### TASK DETAILS
Please quote exactly the lines below from the line containing "(s.ioHeld = false → x.cqHead" to the line containing "(u.hq q.val).sqHead = x.sqHead)) ∧", both lines included, and nothing else.

Stored items
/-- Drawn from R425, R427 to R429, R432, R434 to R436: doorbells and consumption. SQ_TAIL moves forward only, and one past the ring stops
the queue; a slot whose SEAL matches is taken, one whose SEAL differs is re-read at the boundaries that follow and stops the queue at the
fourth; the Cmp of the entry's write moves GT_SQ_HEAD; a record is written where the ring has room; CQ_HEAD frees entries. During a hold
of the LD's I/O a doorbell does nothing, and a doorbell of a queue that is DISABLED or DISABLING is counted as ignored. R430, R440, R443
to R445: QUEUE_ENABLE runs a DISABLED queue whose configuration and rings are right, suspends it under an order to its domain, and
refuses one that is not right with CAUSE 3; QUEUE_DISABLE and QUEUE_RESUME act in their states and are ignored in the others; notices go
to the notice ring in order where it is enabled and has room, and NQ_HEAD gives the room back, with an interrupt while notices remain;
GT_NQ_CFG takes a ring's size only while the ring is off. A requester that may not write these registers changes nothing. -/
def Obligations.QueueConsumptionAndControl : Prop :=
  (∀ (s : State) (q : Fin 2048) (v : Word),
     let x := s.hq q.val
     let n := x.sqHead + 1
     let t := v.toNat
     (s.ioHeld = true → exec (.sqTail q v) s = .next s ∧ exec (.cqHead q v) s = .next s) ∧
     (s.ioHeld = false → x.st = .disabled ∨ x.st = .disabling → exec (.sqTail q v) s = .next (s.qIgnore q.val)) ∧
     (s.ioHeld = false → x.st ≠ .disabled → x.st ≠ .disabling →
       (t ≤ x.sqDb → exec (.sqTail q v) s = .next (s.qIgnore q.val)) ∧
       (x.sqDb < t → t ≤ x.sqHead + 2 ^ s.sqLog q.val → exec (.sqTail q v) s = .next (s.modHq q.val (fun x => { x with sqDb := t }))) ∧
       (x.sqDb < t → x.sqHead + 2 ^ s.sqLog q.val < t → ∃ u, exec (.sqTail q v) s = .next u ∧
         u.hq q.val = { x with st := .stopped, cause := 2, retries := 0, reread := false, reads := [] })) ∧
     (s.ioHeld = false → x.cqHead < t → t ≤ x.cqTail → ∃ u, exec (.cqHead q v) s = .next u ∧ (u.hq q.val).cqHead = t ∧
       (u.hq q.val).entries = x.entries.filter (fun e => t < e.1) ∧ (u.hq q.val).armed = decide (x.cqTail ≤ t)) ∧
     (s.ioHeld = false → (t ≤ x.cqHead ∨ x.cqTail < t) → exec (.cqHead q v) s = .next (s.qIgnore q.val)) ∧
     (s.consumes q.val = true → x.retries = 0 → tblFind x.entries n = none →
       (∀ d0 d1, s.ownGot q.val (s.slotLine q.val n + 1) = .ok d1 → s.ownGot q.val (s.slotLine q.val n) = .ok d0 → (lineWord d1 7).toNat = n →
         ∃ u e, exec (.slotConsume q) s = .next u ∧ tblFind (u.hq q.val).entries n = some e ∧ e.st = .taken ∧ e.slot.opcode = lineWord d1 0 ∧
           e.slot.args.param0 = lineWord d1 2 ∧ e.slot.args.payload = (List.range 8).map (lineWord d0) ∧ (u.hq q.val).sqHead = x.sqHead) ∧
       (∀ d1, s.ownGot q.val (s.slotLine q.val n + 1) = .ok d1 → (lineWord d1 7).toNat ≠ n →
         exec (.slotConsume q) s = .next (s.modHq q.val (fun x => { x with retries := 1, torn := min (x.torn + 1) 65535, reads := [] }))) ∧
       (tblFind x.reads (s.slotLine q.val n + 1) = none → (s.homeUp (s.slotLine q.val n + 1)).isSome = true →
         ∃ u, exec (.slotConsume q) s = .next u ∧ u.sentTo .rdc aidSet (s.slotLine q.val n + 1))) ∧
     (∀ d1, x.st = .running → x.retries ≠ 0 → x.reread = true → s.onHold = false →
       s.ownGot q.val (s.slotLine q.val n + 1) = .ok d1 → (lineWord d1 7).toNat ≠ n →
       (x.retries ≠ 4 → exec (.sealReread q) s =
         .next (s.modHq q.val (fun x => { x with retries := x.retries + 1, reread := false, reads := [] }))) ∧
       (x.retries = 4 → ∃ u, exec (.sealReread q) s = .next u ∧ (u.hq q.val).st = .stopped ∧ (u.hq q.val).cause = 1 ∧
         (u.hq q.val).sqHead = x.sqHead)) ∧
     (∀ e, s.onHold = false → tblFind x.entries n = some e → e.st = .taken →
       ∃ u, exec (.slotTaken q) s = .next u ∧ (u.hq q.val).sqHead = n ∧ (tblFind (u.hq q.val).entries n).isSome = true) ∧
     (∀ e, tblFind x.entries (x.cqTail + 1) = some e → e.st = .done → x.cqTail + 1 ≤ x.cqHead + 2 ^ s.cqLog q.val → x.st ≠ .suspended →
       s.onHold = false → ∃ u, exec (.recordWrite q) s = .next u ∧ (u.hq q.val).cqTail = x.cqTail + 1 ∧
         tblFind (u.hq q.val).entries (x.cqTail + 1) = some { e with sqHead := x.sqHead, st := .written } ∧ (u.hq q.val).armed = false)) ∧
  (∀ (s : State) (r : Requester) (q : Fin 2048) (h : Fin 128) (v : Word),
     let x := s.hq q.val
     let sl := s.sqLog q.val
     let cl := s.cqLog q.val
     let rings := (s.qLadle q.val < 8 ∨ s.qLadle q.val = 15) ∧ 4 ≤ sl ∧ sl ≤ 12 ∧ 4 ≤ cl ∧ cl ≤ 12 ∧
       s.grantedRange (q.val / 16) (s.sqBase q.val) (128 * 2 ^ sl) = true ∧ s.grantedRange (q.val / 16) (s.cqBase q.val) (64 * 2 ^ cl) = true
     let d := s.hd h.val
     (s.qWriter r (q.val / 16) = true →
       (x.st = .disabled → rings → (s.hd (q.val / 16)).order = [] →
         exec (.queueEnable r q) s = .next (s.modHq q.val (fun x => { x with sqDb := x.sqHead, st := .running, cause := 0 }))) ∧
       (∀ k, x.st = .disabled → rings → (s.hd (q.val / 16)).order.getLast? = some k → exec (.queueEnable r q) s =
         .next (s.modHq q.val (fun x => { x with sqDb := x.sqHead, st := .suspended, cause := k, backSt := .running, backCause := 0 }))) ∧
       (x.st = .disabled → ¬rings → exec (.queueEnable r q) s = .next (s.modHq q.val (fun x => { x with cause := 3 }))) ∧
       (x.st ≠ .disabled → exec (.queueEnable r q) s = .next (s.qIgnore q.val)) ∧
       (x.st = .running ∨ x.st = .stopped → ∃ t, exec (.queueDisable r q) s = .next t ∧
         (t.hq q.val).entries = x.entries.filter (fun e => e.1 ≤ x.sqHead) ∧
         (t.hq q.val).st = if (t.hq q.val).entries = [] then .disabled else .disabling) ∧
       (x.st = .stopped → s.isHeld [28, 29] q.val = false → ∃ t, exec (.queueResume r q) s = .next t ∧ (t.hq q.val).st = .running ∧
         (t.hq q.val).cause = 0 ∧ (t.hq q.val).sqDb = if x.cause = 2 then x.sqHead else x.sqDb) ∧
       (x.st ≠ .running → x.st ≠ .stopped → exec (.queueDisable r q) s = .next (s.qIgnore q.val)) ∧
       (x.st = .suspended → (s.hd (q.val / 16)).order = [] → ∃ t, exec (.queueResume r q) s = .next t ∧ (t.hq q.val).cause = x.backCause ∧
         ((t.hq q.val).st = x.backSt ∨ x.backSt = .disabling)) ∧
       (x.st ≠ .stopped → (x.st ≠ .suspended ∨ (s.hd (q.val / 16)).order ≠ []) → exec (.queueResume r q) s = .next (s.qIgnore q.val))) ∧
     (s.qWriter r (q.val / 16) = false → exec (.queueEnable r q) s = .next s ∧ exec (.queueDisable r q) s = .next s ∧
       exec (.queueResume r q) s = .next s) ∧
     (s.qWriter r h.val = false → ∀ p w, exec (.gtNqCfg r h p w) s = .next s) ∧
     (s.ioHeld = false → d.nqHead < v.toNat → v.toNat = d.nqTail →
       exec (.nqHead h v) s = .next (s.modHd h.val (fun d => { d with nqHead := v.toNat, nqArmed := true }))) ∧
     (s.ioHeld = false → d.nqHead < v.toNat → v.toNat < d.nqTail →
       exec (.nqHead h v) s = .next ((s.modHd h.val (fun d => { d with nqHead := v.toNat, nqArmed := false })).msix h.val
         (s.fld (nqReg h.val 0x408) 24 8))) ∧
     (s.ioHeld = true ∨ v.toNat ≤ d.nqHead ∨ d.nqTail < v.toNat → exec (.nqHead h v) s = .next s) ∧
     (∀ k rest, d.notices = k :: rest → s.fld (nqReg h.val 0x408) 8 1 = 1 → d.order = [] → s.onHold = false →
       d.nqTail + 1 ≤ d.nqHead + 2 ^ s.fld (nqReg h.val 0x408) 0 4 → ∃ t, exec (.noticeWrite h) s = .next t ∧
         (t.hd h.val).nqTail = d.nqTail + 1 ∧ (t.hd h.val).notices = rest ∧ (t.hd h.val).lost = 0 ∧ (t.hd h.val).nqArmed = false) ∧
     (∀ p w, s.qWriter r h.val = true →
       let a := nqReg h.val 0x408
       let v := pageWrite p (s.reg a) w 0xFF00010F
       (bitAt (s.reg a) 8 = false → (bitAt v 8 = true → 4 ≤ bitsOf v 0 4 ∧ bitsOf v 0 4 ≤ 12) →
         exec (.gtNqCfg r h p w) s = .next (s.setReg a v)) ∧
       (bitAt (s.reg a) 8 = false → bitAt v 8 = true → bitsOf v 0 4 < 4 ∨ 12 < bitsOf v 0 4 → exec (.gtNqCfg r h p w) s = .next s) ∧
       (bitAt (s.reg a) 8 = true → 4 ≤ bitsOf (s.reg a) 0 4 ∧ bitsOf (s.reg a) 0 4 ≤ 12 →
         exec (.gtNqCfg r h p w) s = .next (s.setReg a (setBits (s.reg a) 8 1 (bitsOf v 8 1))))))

* * *

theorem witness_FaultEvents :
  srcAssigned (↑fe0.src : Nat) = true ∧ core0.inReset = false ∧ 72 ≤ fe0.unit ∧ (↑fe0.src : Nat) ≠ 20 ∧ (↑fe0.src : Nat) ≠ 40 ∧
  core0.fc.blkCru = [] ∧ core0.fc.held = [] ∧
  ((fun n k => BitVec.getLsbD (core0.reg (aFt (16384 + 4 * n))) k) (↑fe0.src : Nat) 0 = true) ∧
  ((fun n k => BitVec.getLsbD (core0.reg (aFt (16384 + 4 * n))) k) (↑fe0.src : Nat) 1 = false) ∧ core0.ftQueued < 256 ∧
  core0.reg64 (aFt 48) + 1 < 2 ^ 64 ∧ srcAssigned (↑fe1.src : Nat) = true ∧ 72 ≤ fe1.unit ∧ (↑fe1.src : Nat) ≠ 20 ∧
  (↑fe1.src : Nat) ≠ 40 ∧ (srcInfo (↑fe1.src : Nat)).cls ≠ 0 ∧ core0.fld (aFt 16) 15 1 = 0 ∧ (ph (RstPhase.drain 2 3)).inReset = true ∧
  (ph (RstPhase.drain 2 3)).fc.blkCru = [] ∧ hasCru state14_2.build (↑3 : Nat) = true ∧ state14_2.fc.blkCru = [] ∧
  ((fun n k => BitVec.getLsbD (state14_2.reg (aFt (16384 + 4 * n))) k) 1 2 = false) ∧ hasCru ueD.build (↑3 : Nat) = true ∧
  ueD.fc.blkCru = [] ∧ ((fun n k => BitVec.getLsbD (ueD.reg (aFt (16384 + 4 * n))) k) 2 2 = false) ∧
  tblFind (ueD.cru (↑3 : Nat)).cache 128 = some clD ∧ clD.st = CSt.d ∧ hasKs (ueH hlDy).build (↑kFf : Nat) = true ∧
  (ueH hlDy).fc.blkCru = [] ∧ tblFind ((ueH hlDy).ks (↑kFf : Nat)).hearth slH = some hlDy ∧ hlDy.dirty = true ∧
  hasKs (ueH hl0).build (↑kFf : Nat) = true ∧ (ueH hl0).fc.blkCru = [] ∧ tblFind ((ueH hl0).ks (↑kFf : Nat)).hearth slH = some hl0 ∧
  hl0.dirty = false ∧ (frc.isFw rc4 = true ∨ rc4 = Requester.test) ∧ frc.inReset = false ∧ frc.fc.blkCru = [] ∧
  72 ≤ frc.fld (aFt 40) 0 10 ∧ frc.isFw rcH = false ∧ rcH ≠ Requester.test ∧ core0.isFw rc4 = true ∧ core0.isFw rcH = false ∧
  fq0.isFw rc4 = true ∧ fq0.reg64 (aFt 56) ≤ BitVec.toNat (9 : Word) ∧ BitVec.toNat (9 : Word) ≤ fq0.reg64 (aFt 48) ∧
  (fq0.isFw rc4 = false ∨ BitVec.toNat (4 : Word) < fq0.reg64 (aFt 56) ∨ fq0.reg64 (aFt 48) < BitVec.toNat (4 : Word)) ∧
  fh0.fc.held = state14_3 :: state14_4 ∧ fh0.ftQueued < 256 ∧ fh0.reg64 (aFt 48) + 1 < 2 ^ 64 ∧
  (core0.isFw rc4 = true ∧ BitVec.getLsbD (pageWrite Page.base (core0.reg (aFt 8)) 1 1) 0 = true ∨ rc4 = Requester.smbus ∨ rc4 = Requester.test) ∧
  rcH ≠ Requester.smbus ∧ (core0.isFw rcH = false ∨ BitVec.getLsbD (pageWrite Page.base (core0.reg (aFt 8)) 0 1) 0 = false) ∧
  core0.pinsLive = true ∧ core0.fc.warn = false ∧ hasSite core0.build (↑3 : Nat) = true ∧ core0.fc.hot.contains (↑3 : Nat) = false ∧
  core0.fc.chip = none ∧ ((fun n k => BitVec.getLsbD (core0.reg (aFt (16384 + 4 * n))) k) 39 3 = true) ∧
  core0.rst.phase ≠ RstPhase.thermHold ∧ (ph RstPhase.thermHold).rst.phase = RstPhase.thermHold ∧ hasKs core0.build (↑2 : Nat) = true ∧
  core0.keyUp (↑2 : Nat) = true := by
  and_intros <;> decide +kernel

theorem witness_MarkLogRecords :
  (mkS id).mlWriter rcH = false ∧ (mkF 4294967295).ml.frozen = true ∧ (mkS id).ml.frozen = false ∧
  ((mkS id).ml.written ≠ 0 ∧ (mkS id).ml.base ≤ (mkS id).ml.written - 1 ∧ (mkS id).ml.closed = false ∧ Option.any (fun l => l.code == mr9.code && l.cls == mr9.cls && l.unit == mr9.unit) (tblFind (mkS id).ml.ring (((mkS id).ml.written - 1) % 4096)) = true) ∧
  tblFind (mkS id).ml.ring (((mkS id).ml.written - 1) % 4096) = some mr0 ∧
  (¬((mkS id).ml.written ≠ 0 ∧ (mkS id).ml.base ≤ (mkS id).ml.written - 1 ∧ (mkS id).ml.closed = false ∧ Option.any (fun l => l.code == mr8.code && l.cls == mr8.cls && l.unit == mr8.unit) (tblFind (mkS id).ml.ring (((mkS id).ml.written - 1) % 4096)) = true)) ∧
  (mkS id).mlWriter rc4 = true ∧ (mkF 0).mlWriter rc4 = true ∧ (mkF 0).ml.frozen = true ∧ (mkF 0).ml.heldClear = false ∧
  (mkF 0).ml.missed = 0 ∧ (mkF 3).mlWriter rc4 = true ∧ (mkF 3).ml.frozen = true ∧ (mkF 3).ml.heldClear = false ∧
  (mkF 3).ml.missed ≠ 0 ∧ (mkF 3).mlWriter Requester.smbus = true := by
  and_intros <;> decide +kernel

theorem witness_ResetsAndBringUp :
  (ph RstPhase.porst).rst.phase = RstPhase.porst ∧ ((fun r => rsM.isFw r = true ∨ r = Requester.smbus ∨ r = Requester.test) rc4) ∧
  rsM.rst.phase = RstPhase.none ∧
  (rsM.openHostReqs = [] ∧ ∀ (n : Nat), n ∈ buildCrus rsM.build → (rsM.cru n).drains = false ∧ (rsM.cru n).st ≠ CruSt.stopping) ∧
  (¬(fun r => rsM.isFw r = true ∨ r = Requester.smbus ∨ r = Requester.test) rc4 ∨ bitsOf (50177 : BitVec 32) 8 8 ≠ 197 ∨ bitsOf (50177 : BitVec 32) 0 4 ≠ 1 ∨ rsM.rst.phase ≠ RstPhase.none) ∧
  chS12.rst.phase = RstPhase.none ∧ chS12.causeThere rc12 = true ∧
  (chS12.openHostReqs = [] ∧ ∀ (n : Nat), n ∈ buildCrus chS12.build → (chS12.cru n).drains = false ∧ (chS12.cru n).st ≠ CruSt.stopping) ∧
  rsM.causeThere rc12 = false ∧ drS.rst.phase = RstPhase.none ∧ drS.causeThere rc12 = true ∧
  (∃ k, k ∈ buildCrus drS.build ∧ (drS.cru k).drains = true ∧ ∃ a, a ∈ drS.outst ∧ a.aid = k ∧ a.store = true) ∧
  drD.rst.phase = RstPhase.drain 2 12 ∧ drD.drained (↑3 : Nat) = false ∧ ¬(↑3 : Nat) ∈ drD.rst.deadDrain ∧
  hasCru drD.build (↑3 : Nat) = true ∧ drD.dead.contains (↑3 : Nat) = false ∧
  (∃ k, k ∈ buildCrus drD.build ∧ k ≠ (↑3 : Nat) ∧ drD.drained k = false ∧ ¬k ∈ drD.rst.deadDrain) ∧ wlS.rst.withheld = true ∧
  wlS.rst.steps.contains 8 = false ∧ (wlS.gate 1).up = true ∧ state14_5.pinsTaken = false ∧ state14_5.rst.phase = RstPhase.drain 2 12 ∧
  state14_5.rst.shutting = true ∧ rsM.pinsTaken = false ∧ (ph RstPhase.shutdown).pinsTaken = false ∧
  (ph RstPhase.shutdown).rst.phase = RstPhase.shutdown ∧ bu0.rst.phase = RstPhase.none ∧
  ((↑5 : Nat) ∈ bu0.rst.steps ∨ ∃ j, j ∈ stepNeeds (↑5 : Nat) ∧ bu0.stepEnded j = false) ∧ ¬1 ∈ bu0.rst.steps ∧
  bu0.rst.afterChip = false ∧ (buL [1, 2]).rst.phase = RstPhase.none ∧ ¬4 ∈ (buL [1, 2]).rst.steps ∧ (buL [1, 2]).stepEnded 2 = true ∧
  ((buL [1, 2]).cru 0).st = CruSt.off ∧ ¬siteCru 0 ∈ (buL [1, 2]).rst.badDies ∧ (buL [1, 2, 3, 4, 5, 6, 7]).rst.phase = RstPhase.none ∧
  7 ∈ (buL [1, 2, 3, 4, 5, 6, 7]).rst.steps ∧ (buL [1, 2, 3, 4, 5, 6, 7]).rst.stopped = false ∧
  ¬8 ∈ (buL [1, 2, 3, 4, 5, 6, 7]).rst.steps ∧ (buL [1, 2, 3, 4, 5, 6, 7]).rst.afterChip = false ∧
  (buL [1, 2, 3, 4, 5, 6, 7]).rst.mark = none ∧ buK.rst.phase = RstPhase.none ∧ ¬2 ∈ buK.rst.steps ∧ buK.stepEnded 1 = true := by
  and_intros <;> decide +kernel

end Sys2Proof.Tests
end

---

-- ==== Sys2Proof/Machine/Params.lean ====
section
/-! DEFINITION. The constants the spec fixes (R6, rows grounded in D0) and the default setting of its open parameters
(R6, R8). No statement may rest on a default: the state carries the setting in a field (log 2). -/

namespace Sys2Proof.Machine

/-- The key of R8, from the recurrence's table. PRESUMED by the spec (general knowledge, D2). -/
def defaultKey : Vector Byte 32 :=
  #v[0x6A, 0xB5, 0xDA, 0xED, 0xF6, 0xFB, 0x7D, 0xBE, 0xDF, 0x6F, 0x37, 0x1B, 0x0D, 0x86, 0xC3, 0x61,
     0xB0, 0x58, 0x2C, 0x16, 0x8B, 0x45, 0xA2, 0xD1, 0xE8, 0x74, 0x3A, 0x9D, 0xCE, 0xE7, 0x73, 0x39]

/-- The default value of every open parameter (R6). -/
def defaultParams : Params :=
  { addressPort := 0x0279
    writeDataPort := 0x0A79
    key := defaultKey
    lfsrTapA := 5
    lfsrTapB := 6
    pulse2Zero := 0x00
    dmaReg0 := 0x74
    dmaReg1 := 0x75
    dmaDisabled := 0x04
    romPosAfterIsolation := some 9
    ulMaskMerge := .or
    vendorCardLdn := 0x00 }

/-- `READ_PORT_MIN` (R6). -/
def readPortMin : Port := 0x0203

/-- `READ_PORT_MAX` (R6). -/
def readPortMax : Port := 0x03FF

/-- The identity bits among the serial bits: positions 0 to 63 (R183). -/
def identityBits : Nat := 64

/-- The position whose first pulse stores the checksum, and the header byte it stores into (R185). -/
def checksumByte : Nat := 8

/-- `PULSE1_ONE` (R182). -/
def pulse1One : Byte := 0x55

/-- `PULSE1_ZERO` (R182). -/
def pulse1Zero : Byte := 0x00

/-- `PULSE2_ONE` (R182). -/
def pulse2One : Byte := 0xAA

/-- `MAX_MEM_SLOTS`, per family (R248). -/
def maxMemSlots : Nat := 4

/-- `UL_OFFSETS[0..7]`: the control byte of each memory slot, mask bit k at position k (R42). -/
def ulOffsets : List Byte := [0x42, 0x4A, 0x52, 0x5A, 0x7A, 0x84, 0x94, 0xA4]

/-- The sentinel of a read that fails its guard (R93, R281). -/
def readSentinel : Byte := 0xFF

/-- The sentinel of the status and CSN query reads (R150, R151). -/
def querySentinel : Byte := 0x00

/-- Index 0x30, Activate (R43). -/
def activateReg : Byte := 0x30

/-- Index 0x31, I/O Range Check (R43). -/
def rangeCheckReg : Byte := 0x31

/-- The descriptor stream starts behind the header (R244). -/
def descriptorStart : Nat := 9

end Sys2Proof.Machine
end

### YOUR SOLUTION
     (s.ioHeld = false → x.cqHead < t → t ≤ x.cqTail → ∃ u, exec (.cqHead q v) s = .next u ∧ (u.hq q.val).cqHead = t ∧
       (u.hq q.val).entries = x.entries.filter (fun e => t < e.1) ∧ (u.hq q.val).armed = decide (x.cqTail ≤ t)) ∧
     (s.ioHeld = false → (t ≤ x.cqHead ∨ x.cqTail < t) → exec (.cqHead q v) s = .next (s.qIgnore q.val)) ∧
     (s.consumes q.val = true → x.retries = 0 → tblFind x.entries n = none →
       (∀ d0 d1, s.ownGot q.val (s.slotLine q.val n + 1) = .ok d1 → s.ownGot q.val (s.slotLine q.val n) = .ok d0 → (lineWord d1 7).toNat = n →
         ∃ u e, exec (.slotConsume q) s = .next u ∧ tblFind (u.hq q.val).entries n = some e ∧ e.st = .taken ∧ e.slot.opcode = lineWord d1 0 ∧
           e.slot.args.param0 = lineWord d1 2 ∧ e.slot.args.payload = (List.range 8).map (lineWord d0) ∧ (u.hq q.val).sqHead = x.sqHead) ∧
       (∀ d1, s.ownGot q.val (s.slotLine q.val n + 1) = .ok d1 → (lineWord d1 7).toNat ≠ n →
         exec (.slotConsume q) s = .next (s.modHq q.val (fun x => { x with retries := 1, torn := min (x.torn + 1) 65535, reads := [] }))) ∧
       (tblFind x.reads (s.slotLine q.val n + 1) = none → (s.homeUp (s.slotLine q.val n + 1)).isSome = true →
         ∃ u, exec (.slotConsume q) s = .next u ∧ u.sentTo .rdc aidSet (s.slotLine q.val n + 1))) ∧
     (∀ d1, x.st = .running → x.retries ≠ 0 → x.reread = true → s.onHold = false →
       s.ownGot q.val (s.slotLine q.val n + 1) = .ok d1 → (lineWord d1 7).toNat ≠ n →
       (x.retries ≠ 4 → exec (.sealReread q) s =
         .next (s.modHq q.val (fun x => { x with retries := x.retries + 1, reread := false, reads := [] }))) ∧
       (x.retries = 4 → ∃ u, exec (.sealReread q) s = .next u ∧ (u.hq q.val).st = .stopped ∧ (u.hq q.val).cause = 1 ∧
         (u.hq q.val).sqHead = x.sqHead)) ∧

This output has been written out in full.